I would really like a de-serializer format, even if it is very limited in what it can serialize / de-serialize but has the guarantees of:

  • constant stack space, running time at most O(n) in bytes read, space usage of at most O(n) in bytes read

  • focuses more on being paranoid than being fast

This can be handled using timeouts and limits on payload sizes. For example, Rocket has a Limits config for this.

I would solve this by just defining message types so they aren't recursive. It's easier to prevent these things by construction than adding extra stack depth checks to try and error out when it occurs.

Deserializers shouldn't contain unsafe, so this isn't a problem. If your deserializer needs unsafe code then I think you have bigger problems on your hands and you should do a more in-depth audit.

You can create a buffer with a max size (like an array) and only parse it if it doesn't fill that buffer

If this is possible, there is something horribly wrong with your deserializer (and if it's serde, it probably would've been noticed already). Bounds are always checked in Rust.

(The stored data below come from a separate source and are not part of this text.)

-- ==== Sys2Proof/Laws/WfBlockReset.lean ====
section
/-! SUPPORT. The operations of Machine/BlockReset.lean keep every table of the block canonical. -/

set_option linter.unusedTactic false
set_option linter.unreachableTactic false

namespace Sys2Proof.Machine

theorem Dev.pwrResetCmd_wf (d : Dev) (c : Nat) (h_d : d.Wf) :
    Dev.Wf (Dev.pwrResetCmd d c) := by
  unfold Dev.pwrResetCmd
  try dsimp only
  repeat' (first
    | with_reducible assumption
    | with_reducible apply Dev.pinReset_wf
    | with_reducible apply Dev.commandedReset_wf
    | with_reducible apply Dev.Wf.ite
    | with_reducible (refine Dev.Wf.fold _ ?_ ?_; rotate_left; intro e x he)
    | with_reducible (refine Dev.Wf.foldPair _ ?_ ?_; rotate_left; intro e x he)
    | split
    | simp only [Dev.wf_built]
    | with_reducible apply Dev.Built.other
    | with_reducible apply Dev.Wf.itePair
    | with_reducible (refine Dev.Wf.ofPair (by assumption) ?_)
    | with_reducible (refine Dev.Wf.ofPairSnd (by assumption) ?_)
    | with_reducible dsimp only)

theorem Dev.coreCtl_wf (d : Dev) (v : Sys2Proof.Word) (h_d : d.Wf) :
    Dev.Wf (Dev.coreCtl d v) := by
  unfold Dev.coreCtl
  try dsimp only
  repeat' (first
    | with_reducible assumption
    | with_reducible apply Dev.coresSettle_wf
    | with_reducible apply Dev.coreSettle_wf
    | with_reducible apply Dev.coreReset_wf
    | with_reducible apply Dev.wakeSettle_wf
    | with_reducible apply Dev.Wf.ite
    | with_reducible (refine Dev.Wf.fold _ ?_ ?_; rotate_left; intro e x he)
    | with_reducible (refine Dev.Wf.foldPair _ ?_ ?_; rotate_left; intro e x he)
    | split
    | simp only [Dev.wf_built]
    | with_reducible apply Dev.Built.other
    | with_reducible apply Dev.Wf.itePair
    | with_reducible (refine Dev.Wf.ofPair (by assumption) ?_)
    | with_reducible (refine Dev.Wf.ofPairSnd (by assumption) ?_)
    | with_reducible dsimp only)

theorem Dev.pwrAfter_wf (d : Dev) (off : ℕ) (v : Sys2Proof.Word) (h_d : d.Wf) :
    Dev.Wf (Dev.pwrAfter d off v) := by
  unfold Dev.pwrAfter
  try dsimp only
  repeat' (first
    | with_reducible assumption
    | with_reducible apply Dev.pwrRequest_wf
    | with_reducible apply Dev.pwrResetCmd_wf
    | with_reducible apply Dev.coreCtl_wf
    | with_reducible apply Dev.deferSettle_wf
    | with_reducible apply Dev.Wf.ite
    | with_reducible (refine Dev.Wf.fold _ ?_ ?_; rotate_left; intro e x he)
    | with_reducible (refine Dev.Wf.foldPair _ ?_ ?_; rotate_left; intro e x he)
    | split
    | simp only [Dev.wf_built]
    | with_reducible apply Dev.Built.other
    | with_reducible apply Dev.Wf.itePair
    | with_reducible (refine Dev.Wf.ofPair (by assumption) ?_)
    | with_reducible (refine Dev.Wf.ofPairSnd (by assumption) ?_)
    | with_reducible dsimp only)

theorem Dev.aonAfter_wf (d : Dev) (off : Nat) (v : Sys2Proof.Word) (h_d : d.Wf) :
    Dev.Wf (Dev.aonAfter d off v) := by
  unfold Dev.aonAfter
  try dsimp only
  repeat' (first
    | with_reducible assumption
    | with_reducible apply Dev.timerWrite_wf
    | with_reducible apply Dev.logClr_wf
    | with_reducible apply Dev.Wf.ite
    | with_reducible (refine Dev.Wf.fold _ ?_ ?_; rotate_left; intro e x he)
    | with_reducible (refine Dev.Wf.foldPair _ ?_ ?_; rotate_left; intro e x he)
    | split
    | simp only [Dev.wf_built]
    | with_reducible apply Dev.Built.other
    | with_reducible apply Dev.Wf.itePair
    | with_reducible (refine Dev.Wf.ofPair (by assumption) ?_)
    | with_reducible (refine Dev.Wf.ofPairSnd (by assumption) ?_)
    | with_reducible dsimp only)

theorem Dev.devAfter_wf (d : Dev) (off : Nat) (v : Sys2Proof.Word) (h_d : d.Wf) :
    Dev.Wf (Dev.devAfter d off v) := by
  unfold Dev.devAfter
  try dsimp only
  repeat' (first
    | with_reducible assumption
    | with_reducible apply Dev.wr_wf
    | with_reducible apply Dev.setReg_wf
    | with_reducible apply Dev.Wf.ite
    | with_reducible (refine Dev.Wf.fold _ ?_ ?_; rotate_left; intro e x he)
    | with_reducible (refine Dev.Wf.foldPair _ ?_ ?_; rotate_left; intro e x he)
    | split
    | simp only [Dev.wf_built]
    | with_reducible apply Dev.Built.other
    | with_reducible apply Dev.Wf.itePair
    | with_reducible (refine Dev.Wf.ofPair (by assumption) ?_)
    | with_reducible (refine Dev.Wf.ofPairSnd (by assumption) ?_)
    | with_reducible dsimp only)

theorem Dev.bootDone_wf (d : Dev) (h_d : d.Wf) :
    Dev.Wf (Dev.bootDone d) := by
  unfold Dev.bootDone
  try dsimp only
  repeat' (first
    | with_reducible assumption
    | with_reducible apply Dev.coresSettle_wf
    | with_reducible apply Dev.setEvt_wf
    | with_reducible apply Dev.wr_wf
    | with_reducible apply Dev.Wf.ite
    | with_reducible (refine Dev.Wf.fold _ ?_ ?_; rotate_left; intro e x he)
    | with_reducible (refine Dev.Wf.foldPair _ ?_ ?_; rotate_left; intro e x he)
    | split
    | simp only [Dev.wf_built]
    | with_reducible apply Dev.Built.other
    | with_reducible apply Dev.Wf.itePair
    | with_reducible (refine Dev.Wf.ofPair (by assumption) ?_)
    | with_reducible (refine Dev.Wf.ofPairSnd (by assumption) ?_)
    | with_reducible dsimp only)

theorem Dev.bootAfter_wf (d : Dev) (off : Nat) (v : Sys2Proof.Word) (h_d : d.Wf) :
    Dev.Wf (Dev.bootAfter d off v) := by
  unfold Dev.bootAfter
  try dsimp only
  repeat' (first
    | with_reducible assumption
    | with_reducible apply Dev.bootDone_wf
    | with_reducible apply Dev.wr_wf
    | with_reducible apply Dev.wrOn_wf
    | with_reducible apply Dev.Wf.ite
    | with_reducible (refine Dev.Wf.fold _ ?_ ?_; rotate_left; intro e x he)
    | with_reducible (refine Dev.Wf.foldPair _ ?_ ?_; rotate_left; intro e x he)
    | split
    | simp only [Dev.wf_built]
    | with_reducible apply Dev.Built.other
    | with_reducible apply Dev.Wf.itePair
    | with_reducible (refine Dev.Wf.ofPair (by assumption) ?_)
    | with_reducible (refine Dev.Wf.ofPairSnd (by assumption) ?_)
    | with_reducible dsimp only)

theorem Dev.laneOff_wf (d : Dev) (n : Nat) (h_d : d.Wf) :
    Dev.Wf (Dev.laneOff d n) := by
  unfold Dev.laneOff
  try dsimp only
  repeat' (first
    | with_reducible assumption
    | with_reducible apply Dev.txcfgApply_wf
    | with_reducible apply Dev.wr_wf
    | with_reducible apply Dev.rxcfgApply_wf
    | with_reducible apply Dev.Wf.ite
    | with_reducible (refine Dev.Wf.fold _ ?_ ?_; rotate_left; intro e x he)
    | with_reducible (refine Dev.Wf.foldPair _ ?_ ?_; rotate_left; intro e x he)
    | split
    | simp only [Dev.wf_built]
    | with_reducible apply Dev.Built.other
    | with_reducible apply Dev.Wf.itePair
    | with_reducible (refine Dev.Wf.ofPair (by assumption) ?_)
    | with_reducible (refine Dev.Wf.ofPairSnd (by assumption) ?_)
    | with_reducible dsimp only)

theorem Dev.laneForget_wf (d : Dev) (l : Nat) (h_d : d.Wf) :
    Dev.Wf (Dev.laneForget d l) := by
  unfold Dev.laneForget
  try dsimp only
  repeat' (first
    | with_reducible assumption
    | with_reducible apply Dev.setPm_wf
    | with_reducible apply Dev.setFramer_wf
    | with_reducible apply Dev.setLane_wf
    | with_reducible apply Dev.setTile_wf
    | with_reducible apply Dev.Wf.ite
    | with_reducible (refine Dev.Wf.fold _ ?_ ?_; rotate_left; intro e x he)
    | with_reducible (refine Dev.Wf.foldPair _ ?_ ?_; rotate_left; intro e x he)
    | split
    | simp only [Dev.wf_built]
    | with_reducible apply Dev.Built.other
    | with_reducible apply Dev.Wf.itePair
    | with_reducible (refine Dev.Wf.ofPair (by assumption) ?_)
    | with_reducible (refine Dev.Wf.ofPairSnd (by assumption) ?_)
    | with_reducible dsimp only)

theorem Dev.blockEnd_wf (d : Dev) (p : Sys2Proof.Page) (h_d : d.Wf) :
    Dev.Wf (Dev.blockEnd d p) := by
  unfold Dev.blockEnd
  try dsimp only
  repeat' (first
    | with_reducible assumption
    | with_reducible apply Dev.activeEnter_wf
    | with_reducible apply Dev.memcsWake_wf
    | with_reducible apply Dev.masterEnd_wf
    | with_reducible apply Dev.tmuEval_wf
    | with_reducible apply Dev.refGo_wf
    | with_reducible apply Dev.domRestart_wf
    | with_reducible apply Dev.wr_wf
    | with_reducible apply Dev.laneOff_wf
    | with_reducible apply Dev.rxRestart_wf
    | with_reducible apply Dev.groupOff_wf
    | with_reducible apply Dev.Wf.ite
    | with_reducible (refine Dev.Wf.fold _ ?_ ?_; rotate_left; intro e x he)
    | with_reducible (refine Dev.Wf.foldPair _ ?_ ?_; rotate_left; intro e x he)
    | split
    | simp only [Dev.wf_built]
    | with_reducible apply Dev.Built.other
    | with_reducible apply Dev.Wf.itePair
    | with_reducible (refine Dev.Wf.ofPair (by assumption) ?_)
    | with_reducible (refine Dev.Wf.ofPairSnd (by assumption) ?_)
    | with_reducible dsimp only)

theorem protForget_wf (d : Dev) (h_d : d.Wf) : ({ d with groups := [], pmNext := none, protAud := [] } : Dev).Wf :=
  { h_d with groups := rfl, protAud := rfl }

theorem fabForget_wf (d : Dev) (h_d : d.Wf) :
    ({ d with probes := [], tctx := Map.update (fun _ => {}) (fun _ c => c.unjudged) d.tctx } : Dev).Wf :=
  { h_d with probes := rfl, tctx := Map.wf_update (α := TileCtx) (fun _ => {}) (fun _ c => c.unjudged) h_d.tctx }

theorem Dev.blockClear_wf (d : Dev) (p : Sys2Proof.Page) (h_d : d.Wf) :
    Dev.Wf (Dev.blockClear d p) := by
  unfold Dev.blockClear
  try dsimp only
  repeat' (first
    | with_reducible assumption
    | with_reducible apply protForget_wf
    | with_reducible apply fabForget_wf
    | with_reducible apply Dev.wakeSettle_wf
    | with_reducible apply Dev.coresSettle_wf
    | with_reducible apply Dev.deferSettle_wf
    | with_reducible apply Dev.intcClear_wf
    | with_reducible apply Dev.queuesClear_wf
    | with_reducible apply Dev.alarmSettle_wf
    | with_reducible apply Dev.tmuEval_wf
    | with_reducible apply Dev.setRef_wf
    | with_reducible apply Dev.setDom_wf
    | with_reducible apply Dev.outSettle_wf
    | with_reducible apply Dev.gensSettle_wf
    | with_reducible apply Dev.takesIdle_wf
    | with_reducible apply Dev.afabReset_wf
    | with_reducible apply Dev.dataSettle_wf
    | with_reducible apply Dev.fstClear_wf
    | with_reducible apply Dev.rxSettle_wf
    | with_reducible apply Dev.laneEnable_wf
    | with_reducible apply Dev.setOut_wf
    | with_reducible apply Dev.laneForget_wf
    | with_reducible apply Dev.setTlt_wf
    | with_reducible apply Dev.setTlr_wf
    | with_reducible apply Dev.lengReset_wf
    | with_reducible apply Dev.Wf.ite
    | with_reducible (refine Dev.Wf.fold _ ?_ ?_; rotate_left; intro e x he)
    | with_reducible (refine Dev.Wf.foldPair _ ?_ ?_; rotate_left; intro e x he)
    | split
    | simp only [Dev.wf_built]
    | with_reducible apply Dev.Built.other
    | with_reducible apply Dev.Built.up_groups
    | with_reducible apply Dev.Built.up_probes
    | with_reducible apply Dev.Built.up_protAud
    | with_reducible apply Map.wf_put
    | with_reducible apply Map.wf_filter
    | exact rfl
    | with_reducible apply Dev.Wf.groups
    | with_reducible apply Dev.Wf.probes
    | with_reducible apply Dev.Wf.protAud
    | with_reducible apply Dev.Wf.itePair
    | with_reducible (refine Dev.Wf.ofPair (by assumption) ?_)
    | with_reducible (refine Dev.Wf.ofPairSnd (by assumption) ?_)
    | with_reducible dsimp only)

theorem Dev.blockReset_wf (d : Dev) (p : Sys2Proof.Page) (h_d : d.Wf) :
    Dev.Wf (Dev.blockReset d p) := by
  unfold Dev.blockReset
  try dsimp only
  repeat' (first
    | with_reducible assumption
    | with_reducible apply Dev.blockClear_wf
    | with_reducible apply Dev.resetRegs_wf
    | with_reducible apply Dev.blockEnd_wf
    | with_reducible apply Dev.wrOn_wf
    | with_reducible apply Dev.Wf.ite
    | with_reducible (refine Dev.Wf.fold _ ?_ ?_; rotate_left; intro e x he)
    | with_reducible (refine Dev.Wf.foldPair _ ?_ ?_; rotate_left; intro e x he)
    | split
    | simp only [Dev.wf_built]
    | with_reducible apply Dev.Built.other
    | with_reducible apply Dev.Wf.itePair
    | with_reducible (refine Dev.Wf.ofPair (by assumption) ?_)
    | with_reducible (refine Dev.Wf.ofPairSnd (by assumption) ?_)
    | with_reducible dsimp only)

theorem Dev.blockStart_wf (d : Dev) (p : Sys2Proof.Page) (h_d : d.Wf) :
    Dev.Wf (Dev.blockStart d p) := by
  unfold Dev.blockStart
  try dsimp only
  repeat' (first
    | with_reducible assumption
    | with_reducible apply Dev.deferSettle_wf
    | with_reducible apply Dev.alarmSettle_wf
    | with_reducible apply Dev.tmuEval_wf
    | with_reducible apply Dev.outSettle_wf
    | with_reducible apply Dev.gensSettle_wf
    | with_reducible apply Dev.intcRelevel_wf
    | with_reducible apply Dev.Wf.ite
    | with_reducible (refine Dev.Wf.fold _ ?_ ?_; rotate_left; intro e x he)
    | with_reducible (refine Dev.Wf.foldPair _ ?_ ?_; rotate_left; intro e x he)
    | split
    | simp only [Dev.wf_built]
    | with_reducible apply Dev.Built.other
    | with_reducible apply Dev.Wf.itePair
    | with_reducible (refine Dev.Wf.ofPair (by assumption) ?_)
    | with_reducible (refine Dev.Wf.ofPairSnd (by assumption) ?_)
    | with_reducible dsimp only)

theorem Dev.blockDone_wf (d : Dev) (p : Sys2Proof.Page) (h_d : d.Wf) :
    Dev.Wf (Dev.blockDone d p) := by
  unfold Dev.blockDone
  try dsimp only
  repeat' (first
    | with_reducible assumption
    | with_reducible apply Dev.blockStart_wf
    | with_reducible apply Dev.wrOn_wf
    | with_reducible apply Dev.Wf.ite
    | with_reducible (refine Dev.Wf.fold _ ?_ ?_; rotate_left; intro e x he)
    | with_reducible (refine Dev.Wf.foldPair _ ?_ ?_; rotate_left; intro e x he)
    | split
    | simp only [Dev.wf_built]
    | with_reducible apply Dev.Built.other
    | with_reducible apply Dev.Wf.itePair
    | with_reducible (refine Dev.Wf.ofPair (by assumption) ?_)
    | with_reducible (refine Dev.Wf.ofPairSnd (by assumption) ?_)
    | with_reducible dsimp only)

end Sys2Proof.Machine
end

edit: whoops I was beaten to this haha

I want to clarify one thing in case we have a misunderstanding.

I do not want to write my own de-serializer. I want to pick an existing one to use. I don't know which one were written with paranoia in mind; and which ones were written assuming that it is used only on trusted, cooperating channels.

Almost everything is written with paranoia1 in mind in Rust

1 healthy paranoia

1 Like

Yep, I understand that. The responses I gave above should all work regardless of the deserializer and are largely things you have control over.

The note about timeouts/limits is something you configure in whatever code receives these messages, the bit about recursion is done by you structuring your message types so they aren't recursive (which in turn means you won't generate recursive deserializing code), and shell code exploits is a non-issue because Rust.

extra detail, serde will stop deserializing once it finds something invalid, so if you define your type to not be recursive, then it doesn't matter if the message itself is recursive

2 Likes

Bincode allows you to configure if it should reject trailing bytes or ignore them. It defaults to ignoring them.

If you allow some self-advertisement: Neodyn exchange is my binary-and-text format. While implementing it, I was specifically thinking about how corruption or maliciously crafted data could lead to logical inconsistency and crashes, and how to prevent it. I don't claim that it can't be attacked, but I do remember putting various hardening features in its implementation (e.g. buffer sizes and claimed container element counts are always checked for consistency). You may want to give it a go and see what it can and can't withstand.

@H2CO3 : Out of curiosity, what is the Neodyn database engine? I can't find it on crates.io.

Unfortunately, that project of mine is not yet ready to publish, so it's not available yet. The serialization component turned out to be a completely independent codebase, so I decided to share it publicly.

This topic was automatically closed 90 days after the last reply. We invite you to open a new topic if you have further questions or comments.